_RECORDED INFORMATION_
______

-- ==== Sys2Proof/Tests/Slice0.lean ====
section
/-! SUPPORT. Tests on small states: the ill-formed commands, the burst of section 2.8 of the spec frame by frame, one step for each
family of commands with the result the cited rule gives, and for each obligation with hypotheses a state that meets them. -/

namespace Sys2Proof.Tests

open Sys2Proof Sys2Proof.Machine

set_option maxRecDepth 20000

/-! ## Helpers -/

/-- The hub after reset with its load over, all settings at their defaults. -/
def started : Hub := { config := { loading := false } }

def machine (h : Hub) : State := { hub := h }

/-- The hub after one command. -/
def after (c : Instr) (h : Hub) : Hub := match exec c (machine h) with | .next t => t.hub | _ => h

def slotIs (n : Slot) (r : SlotRec) (h : Hub) : Hub := { h with slots := h.slots.set n r }
def linkIs (n : Slot) (l : Link) (h : Hub) : Hub := { h with links := h.links.set n l }
def portIs (n : Slot) (p : Port) (h : Hub) : Hub := { h with ports := h.ports.set n p }
def recordIs (n : Slot) (r : TimingRec) (h : Hub) : Hub := { h with trecs := h.trecs.set n r }
def timingIs (t : Timing) (h : Hub) : Hub := { h with timing := t }
def clockIs (c : Clock) (h : Hub) : Hub := { h with clock := c }

/-- A request of a code and a body, with tag 7. -/
def request (code : Byte) (body : List Byte) : Request := { kind := 1, code, tag := 7, flags := 0, body }

/-- The hub with that request waiting alone. -/
def asked (code : Byte) (body : List Byte) (h : Hub) : Hub :=
  { h with port := { h.port with inbound := [request code body], openCount := 1 } }

/-- The hub with a frame of a kind in the inbox, from slot `n`. -/
def told (n : Slot) (cls : TrafficClass) (kind : BitVec 6) (sequence : Byte) (payload : List Byte) (arrival : Option Arrival) : InboxFrame :=
  { frame := { cls, kind, source := BitVec.ofNat 8 (Slot.number n), flags := 0, sequence, dest := 0xFFFFF000, tag := 0, payload },
    slot := n, arrival }

def inbox (e : InboxFrame) (h : Hub) : Hub := { h with agent := { h.agent with inbox := [e] } }

/-- The status and the body of the last message queued. -/
def lastReply (h : Hub) : Option (Status × Body) := h.port.outbound.getLast?.map fun m => (m.status, m.body)

/-! ## Ill-formed commands (R6, R186, R187) -/

theorem test_wellFormed_refuses_a_cut_past_the_save : (Instr.powerOnReset true 824).wellFormed = false := by decide
theorem test_wellFormed_refuses_a_noAck_past_the_save : (Instr.configSaveWriteEnd (.noAck 824)).wellFormed = false := by decide
theorem test_wellFormed_refuses_a_mismatch_nowhere : (Instr.configSaveWriteEnd (.mismatch [])).wellFormed = false := by decide
theorem test_wellFormed_refuses_a_mismatch_twice_at_a_byte :
    (Instr.configSaveWriteEnd (.mismatch [(7, 0), (7, 1)])).wellFormed = false := by decide
theorem test_wellFormed_refuses_a_part_without_bytes : (Instr.frameReceived 0 0 [] false).wellFormed = false := by decide
theorem test_wellFormed_takes_the_rest : (Instr.powerOnReset true 823).wellFormed = true ∧ (Instr.frameReceived 0 9 [] true).wellFormed = true ∧
    (Instr.configSaveWriteEnd (.mismatch [(7, 0), (8, 0)])).wellFormed = true ∧ Instr.configSave.wellFormed = true := by decide

/-! ## The burst of section 2.8

Slots 1, 2, 4, 5 and 9 FORWARDING; 3 DRAINING and quiesced; 6 RECOVERING; 8 FENCED; 12 OFF. -/

def group3 : SlotMask := Mask.ofTest fun n => n == 1 || n == 3 || n == 5 || n == 7

def burst : Hub :=
  let serving : SlotRec := { state := .forwarding }
  let h : Hub := { started with tables := { started.tables with
    windows := ((started.tables.windows.set 0
      { enabled := true, base := 0x40000000, sizeExp := 20, target := .group 2, classes := ⟨false, true⟩,
        sources := Mask.ofTest fun n => n.val < 3 }).set 1
      { enabled := true, base := 0x40000000, sizeExp := 24, target := .slot 8, remap := some 0x08000000 }).set 2
      { enabled := true, base := 0x40080000, sizeExp := 16, target := .slot 4, classes := ⟨true, false⟩ }
    groups := started.tables.groups.set 2 group3
    defaultTarget := some (.slot 11) } }
  slotIs 11 { state := .off } <| slotIs 7 { state := .fenced } <| slotIs 5 { state := .recovering } <|
    slotIs 2 { state := .draining, quiesced := true } <| slotIs 8 serving <| slotIs 4 serving <| slotIs 3 serving <|
    slotIs 1 serving <| slotIs 0 serving h

/-- A frame of the burst, handed on by its slot's link and then classified. -/
def classified (n : Slot) (cls : TrafficClass) (kind : BitVec 6) (dest : BitVec 32) (h : Hub) : Hub :=
  let f : Frame := { cls, kind, source := BitVec.ofNat 8 (Slot.number n), flags := 0, sequence := 0, dest, tag := 0, payload := [] }
  after (.frameClassification n) (portIs n { h.ports[n] with handedOn := [{ frame := f, arrival := none }] } h)

def offered (n : Slot) (p : Port → List PendingFrame) (h : Hub) : List (SlotMask × BitVec 32) :=
  (p h.ports[n]).map fun x => (x.targets, x.frame.dest)

theorem test_burst_a : offered 1 (·.pendBulk) (classified 1 .bulk 0 0x40012340 burst) =
    [(Mask.ofTest fun n => n == 3 || n == 5 || n == 7, 0x40012340)] := by decide
theorem test_burst_b : offered 4 (·.pendBulk) (classified 4 .bulk 0 0x40012340 burst) = [(Mask.single 8, 0x08012340)] := by decide
theorem test_burst_c : offered 0 (·.pendControl) (classified 0 .control 0 0x40081000 burst) = [(Mask.single 8, 0x08081000)] := by decide
theorem test_burst_d : offered 8 (·.pendControl) (classified 8 .control 0 0x7F000000 burst) = [(Mask.single 11, 0x7F000000)] ∧
    (after .arbiterService (classified 8 .control 0 0x7F000000 burst)).ports[(11 : Slot)].counters.unreachable = 1 := by decide
theorem test_burst_e : (classified 2 .bulk 0 0x40012340 burst).ports[(2 : Slot)].counters.sourceNotInService = 1 := by decide
theorem test_burst_f : (classified 7 .control Kind.cardAlarm 0xFFFFF100 burst).agent.inbox.length = 1 := by decide
theorem test_burst_g : (classified 7 .bulk 0 0x40000000 burst).ports[(7 : Slot)].counters.sourceNotInService = 1 := by decide
theorem test_burst_h : (offered 0 (·.pendBulk) (classified 0 .bulk 0 0x40012340 burst)).map (·.1) = [group3] := by decide

/-- Frame a at the arbiter: entered at the ports of slots 4 and 6, and not at that of slot 8. -/
theorem test_burst_a_admitted : let h := after .arbiterService (classified 1 .bulk 0 0x40012340 burst)
    [h.ports[(3 : Slot)].bulkQ.length, h.ports[(5 : Slot)].bulkQ.length, h.ports[(7 : Slot)].bulkQ.length] = [1, 1, 0] ∧
      h.store.sharedUsed = 1 := by decide

/-- With the default target NONE, frame d is unroutable at port 9 and UNROUTABLE is raised against slot 9. -/
theorem test_burst_d_again :
    let h := classified 8 .control 0 0x7F000000 (after .defaultTargetSet (asked Code.defaultTargetSet [1, 0] burst))
    h.ports[(8 : Slot)].counters.unroutable = 1 ∧ h.isActive (.slot 8 .unroutable) = true := by decide

/-- Window 2 lies wholly inside window 1, so its claim masks are empty; those of window 1 are every slot. -/
theorem test_burst_claims :
    (lastReply (after .windowGet (asked Code.windowGet [2] burst))).map (·.2) = some (.windowGet burst.tables.windows[2] 0 0) ∧
      (lastReply (after .windowGet (asked Code.windowGet [1] burst))).map (·.2) =
        some (.windowGet burst.tables.windows[1] (BitVec.allOnes 12) (BitVec.allOnes 12)) := by decide

/-! ## Single results, from the rules cited -/

/-- The check values of the two CRCs over the digits 1 to 9, for the polynomials, starts and ends of section 12.2 and R191 (PRESUMED:
the published check values of these two CRCs). -/
theorem test_crc_check_values :
    crc32 [0x31, 0x32, 0x33, 0x34, 0x35, 0x36, 0x37, 0x38, 0x39] = 0xFC891918#32 ∧
      crc16 [0x31, 0x32, 0x33, 0x34, 0x35, 0x36, 0x37, 0x38, 0x39] = 0x29B1#16 := by decide

/-- The example of R109: a report of 86,400 s arriving 1,210 ns late over a compensation of 740 half-ns. -/
theorem test_slot_offset_example : slotOffset 86400 (86400 * nsPerSec + 1210) 740 = -840 := by decide

/-- An EXT pulse late in its second makes the offset positive (R108). -/
theorem test_ext_offset : extOffset 499999999 = -499999999 ∧ extOffset 500000000 = 500000000 ∧ extOffset (-1) = 1 := by decide

/-- The discard counters of HUB_STATUS go slot by slot, behind 48 bytes of other fields (R178; log entry 62). -/
theorem test_hub_status_discards :
    ((encHubStatus { started with agent := { formDiscards := (Vector.replicate 12 0).set 1 5,
                                             stateDiscards := (Vector.replicate 12 0).set 1 7 } }.statusBody).drop 56).take 8 =
      [0, 0, 0, 5, 0, 0, 0, 7] := by decide

/-- The first applied compensation steps, and later ones slew by at most S (R128). -/
theorem test_slew : slewComp none 740 8 = 740 ∧ slewComp (some 700) 740 8 = 708 ∧ slewComp (some 745) 740 8 = 740 := by decide

/-- The nanosecond counts wrap at 2^32 between t1 and t4 (R126). -/
theorem test_round_trip_wraps : roundTrip ⟨4, 294967290⟩ ⟨4, 294968096⟩ 400 = 406 := by decide

/-- A full table makes room at its oldest CLEARED and acknowledged record, else at its oldest CLEARED one (R141). -/
theorem test_eviction :
    let r (active acked : Bool) : AlarmRec :=
      { key := .slot 0 .linkLost, severity := .major, reported := none, active, acked, firstRaised := {}, lastChange := {}, occurrences := 1 }
    evictIdx [r true true, r false false, r false true] = some 2 ∧ evictIdx [r true true, r false false] = some 1 ∧
      evictIdx [r true false] = none := by decide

______

_GOAL OF THE EXERCISE_
Starting at the first line of the entries above, please extract each line up to and including the line with "their defaults. -/", unchanged, and add nothing.

_EXERCISE SOLUTION_
-- ==== Sys2Proof/Tests/Slice0.lean ====
section
/-! SUPPORT. Tests on small states: the ill-formed commands, the burst of section 2.8 of the spec frame by frame, one step for each
family of commands with the result the cited rule gives, and for each obligation with hypotheses a state that meets them. -/

namespace Sys2Proof.Tests

open Sys2Proof Sys2Proof.Machine

set_option maxRecDepth 20000

/-! ## Helpers -/

/-- The hub after reset with its load over, all settings at their defaults. -/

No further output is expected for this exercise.